Pengungkapannya pun tidak langsung diungkapkan kepada yang bersangkutan, namun
harus ada seorang perantara.
Dan
ketika kita sudah berada dalam koridor yang dihalalkan, saat itu barulah kita
bisa mengungkapkannya langsung kepadanya dalam sebuah kalimat berikut ini, “Saya
mencintaimu karena Allah.” Kata ‘cinta’ disini hanya sebatas rasa
kasih sayang yang tidak melebihi kadar kecintaan kita kepada-Nya dan ini
diungkapkan semata-mata hanya mengharap ridha dari-Nya.
Nah,
bukankah pengungkapan cinta yang demikian, itulah cinta yang indah?
Cinta diungkapkan melalui jalan yang dihalalkan oleh-Nya, yakni pernikahan.
Dan itu kita lakukan tak lain karena kita mencintai-Nya, cinta sebenar-benar
cinta.
Lain
halnya ketika kita semena-mena mengungkapkan cinta melalui jalan syaitan. Cinta
yang awalnya biasa menjadi tidak biasa lagi. Tidak biasa, karena cinta
yang dirasa ternyata telah dibumbui oleh nafsu. Begitu dalamnya cinta memasuki
relung hati, membuat para pujangga cinta ini kian tak terkendali. Dan mereka
pun mendewakan cinta, meninggalkan Sang Pemilik Cinta Yang Hakiki.
Pesona syaitan menghipnotis pandangannya hingga mereka berbangga diri lantaran
cinta yang dirasa adalah cinta sejati. Ck ck ck…
Sekarang
tinggal pilih yang mana, mengungkapkannya dengan jalan yang dihalalkan
Allah atau syaitan? Jika mengikuti Allah, maka Insya Allah akan selamat.
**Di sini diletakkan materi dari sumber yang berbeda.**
-- ==== Sys2Proof/Machine/Trowel.lean ====
section
/-!
DEFINITION. The Trowel (06 R201-R232): TRW.MMA over two feed walks, TRW.DRAIN, TRW.LDACC, TRW.CLR, and a parity error
of an accumulator. Instructions that name one bank act on it in queue order (R210).
-/

namespace Sys2Proof.Machine

/-! ### Banks (R209) -/

/-- A bank of a core. -/
def Core.bank (c : Core) (b : Bool) : Bank := if b then c.bankB else c.bankA

/-- The core with a bank. -/
def Core.setBank (c : Core) (b : Bool) (x : Bank) : Core := if b then { c with bankB := x } else { c with bankA := x }

/-- A cell. -/
def Bank.cell (b : Bank) (i j : Nat) : BitVec 32 := mapGet b.cells (64 * i + j) 0

/-- A cell's saturation mark. -/
def Bank.marked (b : Bank) (i j : Nat) : Bool := setHas b.sat (64 * i + j)

/-- A bank whose cells and marks are given by position. -/
def Bank.build (int thin poison : Bool) (f : Nat → Nat → BitVec 32 × Bool) : Bank :=
  let l := (List.range 4096).map fun n => (n, f (n / 64) (n % 64))
  { cells := (l.filter fun x => x.2.1 != 0).map fun x => (x.1, x.2.1)
    int := int, thin := thin, poison := poison
    sat := (l.filter fun x => x.2.2).map fun x => x.1 }

/-! ### Operand pairs (05 R187) -/

/-- The Trowel operand rank of a format: 5 stands for INT8's. -/
def Fmt.rank : Fmt → Option Nat
  | .bf16 | .fp16 => some 4
  | .e4m3 | .e5m2 => some 3
  | .e2m3 | .e3m2 => some 2
  | .e2m1 => some 1
  | .int8 => some 5
  | .fp32 | .int32 => none

/-- The depth of a pair of ranks, and whether its accumulator is INT32. -/
def pairDepth (a b : Nat) : Nat × Bool :=
  if a = 5 ∧ b = 5 then (4, true)
  else if a = 5 ∨ b = 5 ∨ a = 4 ∨ b = 4 then (2, false)
  else if a = 1 ∧ b = 1 then (8, false)
  else (4, false)

/-! ### TRW.MMA (R219 R220) -/

/-- What the checks of an MMA leave. -/
structure Mma where
  a : Feed
  b : Feed
  rows : Nat
  cols : Nat
  klen : Nat
  depth : Nat
  int : Bool
  thin : Bool
  mz : Bool

/-- The columns of a tile: 64, or 16 output columns in thin mode. -/
def Mma.ncol (m : Mma) : Nat := if m.thin then 16 else 64

/-- Every cell of the bank is fed. -/
def Mma.full (m : Mma) : Bool := m.rows == 2 ^ 64 - 1 && m.cols == 2 ^ m.ncol - 1

/-- Some cell of the bank is kept (R213). -/
def Mma.keeps (m : Mma) : Bool := !m.mz && !m.full

/-- The checks of TRW.MMA in the order of R229 and R250. -/
def mmaCheck (bank : Bank) (init : Bool) (da db dt : Desc) : Except (BitVec 8) Mma :=
  let w := dword dt 2
  let klen := fld w 0 21
  let sa := bitAt w 32
  let sb := bitAt w 33
  let thin := bitAt w 35
  match (fmtOf (fld w 24 4)).bind fun f => f.rank.map fun r => (f, r),
      (fmtOf (fld w 28 4)).bind fun f => f.rank.map fun r => (f, r) with
  | some (fa, ra), some (fb, rb) =>
    let a := feedOf fa sa da
    let b := feedOf fb sb db
    let (d, int) := pairDepth ra rb
    let m : Mma := ⟨a, b, (dword dt 0).toNat, (dword dt 1).toNat, klen, d, int, thin, bitAt w 34⟩
    if ¬ ((List.range 5).all (fun i => dword dt (i + 3) == 0) ∧ onlyBits w [(0, 21), (24, 12)]
        ∧ 1 ≤ klen ∧ klen ≤ 1048576) ∨ (thin ∧ 2 ^ 16 ≤ m.cols) ∨ a.badBits ∨ b.badBits then
      .error stInvalid
    else if (sa ∧ ¬ fa.scalable) ∨ (sb ∧ ¬ fb.scalable) then .error 0x51
    else if (bank.int ≠ int ∨ bank.thin ≠ thin) ∧ (¬ init ∨ m.keeps) then .error 0x50
    else match a.check klen m.rows 64 with
      | some st => .error st
      | none => match b.check klen m.cols m.ncol with
        | some st => .error st
        | none => .ok m
  | _, _ => .error stInvalid

/-- The K indices of group g (R190): d consecutive ones, the last group short. -/
def Mma.group (m : Mma) (g : Nat) : List Nat :=
  (List.range (min m.depth (m.klen - g * m.depth))).map fun i => g * m.depth + i

/-- The number of groups: in thin mode whole feed cycles of four. -/
def Mma.groups (m : Mma) : Nat :=
  let g := (m.klen + m.depth - 1) / m.depth
  if m.thin then (g + 3) / 4 * 4 else g

/-- The integer part of a value: an INT8 operand, or a count held in FP32. -/
def Num.toInt : Num → Int
  | .fin neg m e => if e < 0 then (if neg then -(m / 2 ^ (-e).toNat : Nat) else (m / 2 ^ (-e).toNat : Nat)) else scaleTo neg m e 0
  | _ => 0

/-- One update of a cell (05 R190-R192): the accumulator and the products that remain, rounded once; a cell with no
term keeps its value. -/
def cellUpdate (int : Bool) (acc : BitVec 32) (ts : List Num) : BitVec 32 × Bool :=
  if ts.isEmpty then (acc, false)
  else if int then satInt32 (ts.foldl (fun n t => n + t.toInt) acc.toInt)
  else (toFp32 (Num.sum (fp32 acc :: ts)), false)

/-- The products of a group: a term for each K index at which neither element is excluded. -/
def products : List (Option Num) → List (Option Num) → List Num
  | some a :: as, some b :: bs => a.mul b :: products as bs
  | _ :: as, _ :: bs => products as bs
  | _, _ => []

/-- A cell over its groups in order. -/
def cellRun (int : Bool) (acc : BitVec 32) (sat : Bool) (gs : List (List Num)) : BitVec 32 × Bool :=
  gs.foldl (fun r g => let u := cellUpdate int r.1 g; (u.1, r.2 || u.2)) (acc, sat)

/-- An operand's enabled lanes, each with its groups of values. -/
abbrev Stream := List (Nat × List (List (Option Num)))

/-- The values that a feeder broadcasts, and whether it fed poison. -/
def State.stream (s : State) (lc : Nat) (m : Mma) (f : Feed) (mask : Nat) : Stream × Bool :=
  let gs := (List.range m.groups).map m.group
  ((List.range 64).filter fun i => mask / 2 ^ i % 2 = 1).foldl (fun r i =>
    let vs := gs.map fun ks => ks.map fun k => s.fed lc f i k
    (r.1 ++ [(i, vs.map fun g => g.map fun v => v.1)], r.2 || vs.any fun g => g.any fun v => v.2)) ([], false)
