-- ==== Sys2Proof/Machine/Flows.lean ====
section
/-!
DEFINITION. The sending side of Kerit (13 R449-R453 R458 R460 R464 R466 R470): global addresses, home ports, packets,
frames, credits, the flow store; and what an instruction awaits.
-/

namespace Sys2Proof.Machine

/-! ### Global addresses (01 R27, 13 R458) -/

/-- Where a 56-bit address with its GLOBAL bit lies. -/
inductive Place
  | here (a : Nat)
  | remote (dev a : Nat)
  | absent
  deriving DecidableEq, Repr

/-- The place of an address: while KLK_CTRL.EN is 0 every other device number is invalid. -/
def State.place (s : State) (g : Bool) (a : Nat) : Place :=
  if !g then .here a
  else
    let dev := a / 2 ^ 44 % 4096
    if dev = s.devnum then .here (a % 2 ^ 44)
    else if s.rf .klkCtrl 0 1 = 1 && devOk (s.reg .klkIdent) dev then .remote dev (a % 2 ^ 44)
    else .absent

/-! ### Parts of a transfer (13 R450 R460) -/

/-- The parts of a run that cross no boundary of 8 KiB (R450): first address and length of each. -/
def stripes (a len : Nat) : List (Nat × Nat) := blocks 8192 (len / 8192 + 2) a len

/-- The stripe of a target address (R460). -/
def stripeOf (a : Nat) : Nat := a / 2 ^ 13 % 16

/-- A transfer toward a device finds its flow's port in reset or training (03 R137, 13 R457). -/
def State.portDown (s : State) (dst vc a : Nat) : Bool :=
  let p := (s.flow dst vc (stripeOf a)).port
  decide (s.portState p = 4) || decide (s.portState p = 1)

/-! ### What an instruction awaits -/

/-- Every write that a release of entry i covers has been performed (12 R441, 13 R465). -/
def State.coveredBy (s : State) (lc : Nat) (u : UnitId) (i : Nat) (e : UEntry) : Bool :=
  (s.core lc).covered u i e && !s.orphaned lc

/-- An awaited item of an instruction has ended, with the status it met: it leaves the list, the status is kept, and
bytes performed are counted. -/
def State.awaited (s : State) (lc : Nat) (u : UnitId) (key : Nat) (st : Option (BitVec 8)) (n : Nat) : State :=
  match findEntry (fun e => e.await.contains key) ((s.core lc).q u) with
  | some (i, e) => s.setEntry lc u i { e with
      await := e.await.filter (· != key), worst := worse e.worst st, nnz := e.nnz + n
      poi := e.poi || st == some stPoisoned }
  | none => s

end Sys2Proof.Machine
end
Namun jika jalan syaitan yang kita ikuti, maka neraka menjadi
hunian abadi bagi kita kelak. Naudzubillah…
Pertanyaannya
sekarang, bagaimana jika seseorang belum siap melewati gerbang
pengungkapan cinta yang dihalalkan ini? Maka jadilah orang yang ‘cerdik’.
عَنِ
ابْنِ عُمَرَ رض قَالَ: اَتَيْتُ النَّبِيَّ ص عَاشِرَ عَشْرَةٍ فَقَامَ رَجُلٌ
مِنَ اْلاَنْصَارِ فَقَالَ: يَا نَبِيَّ اللهِ، مَنْ اَكْيَسُ النَّاسِ وَ
اَحْزَمُ النَّاسِ؟ قَالَ: اَكْثَرُهُمْ ذِكْرًا لِلْمَوْتِ، وَ اَكْثَرُهُمْ
اِسْتِعْدَادًا لِلْمَوْتِ، اُولئِكَ اْلاَكْيَاسُ ذَهَبُوْا بِشَرَفِ الدُّنْيَا
وَ كَرَامَةِ اْلآخِرَةِ. ابن ابى الدنيا فى كتاب الموت و التطبرانى فى الصغير باسناد
حسن، و البيهقى فى الزهد، و لفظه: اَنَّ رَجُلاً قَالَ لِلنَّبِيِّ ص: أَيُّ
اْلمُؤْمِنِيْنَ اَفْضَلُ؟ قَالَ: اَحْسَنُهُمْ خُلُقًا. قَالَ: فَاَيُّ
اْلمُؤْمِنِيْن اَكْيَسُ؟ قَالَ: اَكْثَرُهُمْ لِلْمَوْتِ ذِكْرًا، وَ
اَحْسَنُهُمْ لِمَا بَعْدَهُ اِسْتِعْدَادًا، اُولئِكَ اْلاَكْيَاسُ.
Dari
Ibnu ‘Umar RA ia berkata : Saya datang kepada Nabi SAW, kami serombongan
sebanyak sepuluh orang. Kemudian ada seorang laki-laki Anshar bertanya, “Wahai
Nabiyallah, siapa orang yang paling cerdik dan paling teguh diantara manusia
?”. Nabi SAW bersabda, “Orang yang paling banyak mengingat mati diantara mereka
dan orang yang paling banyak mempersiapkan bekal untuk mati. Mereka itulah
orang-orang yang cerdik, mereka pergi dengan membawa kemulyaan dunia dan
kemulyaan akhirat”. [HR. Ibnu Abid-Dunya di dalam kitabul-Maut. Thabrani
di dalam Ash-Shaghir dengan sanad hasan.
Dan
Baihaqi juga meriwayatkan di dalam kitabuz-Zuhud, dengan lafadh] :
Sesungguhnya ada seorang laki-laki bertanya kepada Nabi SAW, “Siapa diantara
orang-orang mukmin itu yang lebih utama ?”. Nabi SAW menjawab, “Orang yang
paling baik akhlaqnya diantara mereka”. Orang tersebut bertanya lagi, “Siapakah
diantara orang-orang mukmin yang paling cerdik ?”. Nabi SAW menjawab, “Orang
yang paling banyak ingat mati diantara mereka, dan orang yang paling baik
persiapannya untuk kehidupan selanjutnya. Mereka itulah orang-orang yang
cerdik”.
Bagaimanapun
menjaga dari sesuatu yang akan menyebabkan kita terjungkal ke neraka adalah hal
yang harus kita lakukan. Jangan sampai gelora cinta menduakan Dia (Allah) dengan
si dia. Dia-lah tujuan kita hidup di dunia ini. Dia tidak akan pernah pergi
meninggalkan kita sampai kapanpun. Sedang dia, apa dia akan selalu ada dalam
kehidupan kita? (frizz)
*Didedikasikan
untuk adik-adikku yang kusayangi karena Allah. Keep istiqomah, bro, sis..!!!